/-- Descriptors of the open admin session under way (R436). -/
def Dev.adminInFlight (d : Dev) : Nat := ((d.chan .net).pend.filter fun p => !d.fleet.orphans.contains p.count).length

/-- A channel can take a descriptor now (R44, R79, R101, R136, R390, R436, R480, R501, R510). -/
def Dev.canFetch (d : Dev) (ch : Chan) : Bool :=
  let r := d.chan ch
  match ch with
  | .sq _ => r.st == .active && r.head != r.tail && d.canWrite && 6 ≤ d.start.rank && !d.fetchStopped && !d.launchFull ch
  | .i3c => r.pend.isEmpty && r.replies.isEmpty && 6 ≤ d.start.rank && !d.fetchStopped
  | .safeSpi => r.pend.isEmpty && d.spi.resp.isEmpty && 5 ≤ d.start.rank && !(d.trust.st == .activating && d.part == .updatePause)
      && d.trust.st != .recovery
  | .net => d.adminSession.isSome && decide (d.adminInFlight < 16) && 6 ≤ d.start.rank && !d.fetchStopped && d.trust.st != .recovery

/-- A channel can take this descriptor now. At 1,024 pending timed descriptors a further timed one stays unfetched on every channel,
since the part holds at most that many (R136; DEDUCED, notes/assumptions/82.md). -/
def Dev.mayFetch (d : Dev) (ch : Chan) (x : Desc) : Bool := d.canFetch ch && !(x.launchAt != 0 && d.timedFull)

/-- A command of the descriptor rows: the channel's next descriptor is this one (notes/assumptions/2.md). -/
def fetchRow (ch : Chan) (op : Op) (x : Desc) (w : Whole) : Whole := if w.2.mayFetch ch x then fetchDesc ch op x w else w

/-- A fetch fails on PCIe (R44). -/
def fetchFail (n : Nat) (d : Dev) : Dev :=
  let r := d.chan (.sq n)
  if r.st != .active || r.head == r.tail then d else
  ev 0x0005 1 (det [(16, [BitVec.ofNat 8 n]), (17, leBytes 2 r.head)]) (d.setChan (.sq n) fun r => { r with st := .fault })

/-! ### Held descriptors and timed launch (R46-R49, R132-R136) -/

/-- The held descriptor of a count. -/
def Dev.heldAt (d : Dev) (t : Tok) : Option Pend := (d.chan t.ch).pend.find? fun p => p.count == t.count && p.stage == .held

/-- A held descriptor starts once nothing holds it; a timed one whose dependency failed completes. The slot whose turn it is, where
the ring has not fetched it, is fetched from host memory, whatever its opcode (notes/assumptions/2.md). -/
def descriptorStart (ch : Chan) (count : Nat) (w : Whole) : Whole :=
  let d := w.2
  let t : Tok := { ch := ch, count := BitVec.ofNat 32 count }
  match d.heldAt t with
  | some p =>
    if p.launch = 0 then tryStart ch p w
    else if depCond p.d d = .failed then (w.1, takePend ch (.of stAborted) p d)
    else w
  | none =>
    match ch with
    | .sq n =>
      let x := d.slotDesc n (d.chan ch).head
      if t.count = (d.chan ch).nextCount && d.mayFetch ch x.2 then fetchDesc ch x.1 x.2 w else w
    | _ => w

● What needs to be done:
Find the word "trust" in the entries above. Copy every line that has it.

● Exercise answer:
  | .safeSpi => r.pend.isEmpty && d.spi.resp.isEmpty && 5 ≤ d.start.rank && !(d.trust.st == .activating && d.part == .updatePause)
      && d.trust.st != .recovery
  | .net => d.adminSession.isSome && decide (d.adminInFlight < 16) && 6 ≤ d.start.rank && !d.fetchStopped && d.trust.st != .recovery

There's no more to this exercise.